Over the past three years, 59% of plans note they have had no change to their overall foreign fixed income allocation, whereas 28% have increased their overall allocation to foreign fixed income. This movement to global fixed income is an appropriate and prudent re-allocation and consistent with what we think will take place in the coming years. When asked what drives changes to foreign fixed income allocations, most respondents cited seeking higher returns as the top choice (34%), followed by de-risking (16%) and increasing diversification (13%) (See Figure 3 below)
A Closer Look at Emerging Markets Depending on the strategy, emerging markets can offer plan sponsors a way to meet assumptions with a minimal to moderate increase in risk. Evidence of the potential benefits of emerging markets can be seen in the ‘Cast a wider net’ chart, where over the past 5 years (as of 29 March 2019), emerging market fixed income investments have provided a much higher yield than more traditional strategies while also carrying an overall investment grade rating. For example, the 2.6% yield of the Canadian Aggregate pales in comparison to the 4.5-6% yields from emerging market opportunities.

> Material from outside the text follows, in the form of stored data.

-- ==== Sys2Proof/Machine/LightLevels.lean ====
section
/-! DEFINITION. The Light Unit over the Load Manager: a level set, scenes and the courtesy light (R181, R183 to R186). -/

namespace Sys2Proof.Machine

/-- A level as LIGHT_SET takes it (R181). -/
def clampLevel (level : Nat) : Nat := min 1000 level

/-- A fade time as LIGHT_SET and SCENE_RECALL take it (R181, R183). -/
def clampFade (fade : Nat) : Nat := min 10000 fade

/-- The target of a light channel is written. -/
def Part.setTarget (p : Part) (c : LightId) (target : Nat) : Part := p.setLight c { p.light c with target := target }

/-- A level set with a fade time, up to the Load Manager's answer (R181). -/
def Part.levelDemand (p : Part) (c : LightId) (level fade : Nat) : Part × Status :=
  let l := lightLoad c
  if (p.load l).state = .exercised then (p, .exerciseActive)
  else if level = 0 then
    if (p.load l).wanted then (((p.wantedOff l).setTarget c 0).startFade c 0 fade, .ok) else (p, .ok)
  else
    let r := p.lightDemand c level
    match r.2 with
    | .ok => ((r.1.setTarget c level).startFade c level fade, .ok)
    | .shed => (r.1.setTarget c level, .shed)
    | e => (r.1, e)

/-- A courtesy timer is stopped. -/
def Part.stopCourtesy (p : Part) (c : LightId) : Part := p.setLight c { p.light c with courtesy := none }

/-- The level of a channel is set as LIGHT_SET does; an answer of OK or SHED stops the courtesy timer (R181). -/
def Part.setLevel (p : Part) (c : LightId) (level fade : Nat) : Part × Status :=
  let r := p.levelDemand c level fade
  if r.2 = .ok ∨ r.2 = .shed then (r.1.stopCourtesy c, r.2) else r

/-- The channels of a scene in order, with each channel's answer (R183). -/
def Part.recallFrom (p : Part) (scene fade : Nat) : List LightId → Part × List Status
  | [] => (p, [])
  | c :: rest =>
    let r := p.setLevel c (p.params.sceneLevel scene c) fade
    let t := r.1.recallFrom scene fade rest
    (t.1, r.2 :: t.2)

/-- A scene is stored from the six targets (R184). -/
def Part.storeScene (p : Part) (scene : Nat) : Part :=
  (List.finRange 6).foldl
    (fun q c => q.writeSetting 9 (6 * scene + c.val) (BitVec.ofNat 16 (q.light c).target)) p

/-- The light channel with the role STEP_LIGHT (R185). -/
def Part.stepLight (p : Part) : Option LightId :=
  (List.finRange 6).find? fun c => p.params.role (lightLoad c) == .stepLight

/-- The courtesy timer of a channel starts with 120 s (R185). -/
def Part.startCourtesy (p : Part) (c : LightId) : Part := p.setLight c { p.light c with courtesy := some 120000 }

/-- The step has entered EXTENDED (R185). -/
def Part.courtesyStep (p : Part) : Part :=
  match p.stepLight with
  | none => p
  | some c =>
    let level := p.params.courtesyLevel
    if level = 0 then p
    else if (p.light c).courtesy.isSome then p.startCourtesy c
    else if level ≤ (p.light c).target then p
    else
      let r := p.levelDemand c level 1000
      if r.2 = .ok ∨ r.2 = .shed then r.1.startCourtesy c else r.1

/-- The expiry of a running courtesy timer on the STEP_LIGHT channel (R186). -/
def Part.courtesyExpired (p : Part) : Part :=
  match p.stepLight with
  | none => p
  | some c =>
    if (p.light c).courtesy.isSome then
      (((p.stopCourtesy c).wantedOff (lightLoad c)).setTarget c 0).startFade c 0 1000
    else p

end Sys2Proof.Machine
end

Survey results suggest that plan sponsors do recognize the potential for emerging markets, as 28% say they offer the best risk-return opportunities, behind only investment-grade bonds. But most plan sponsors who took the survey (66%) don’t have any fixed income holdings in emerging markets, while just 25% report that they do. One-third (33%) of those who list emerging market bonds as one of their top two best risk-return opportunities are not currently invested there.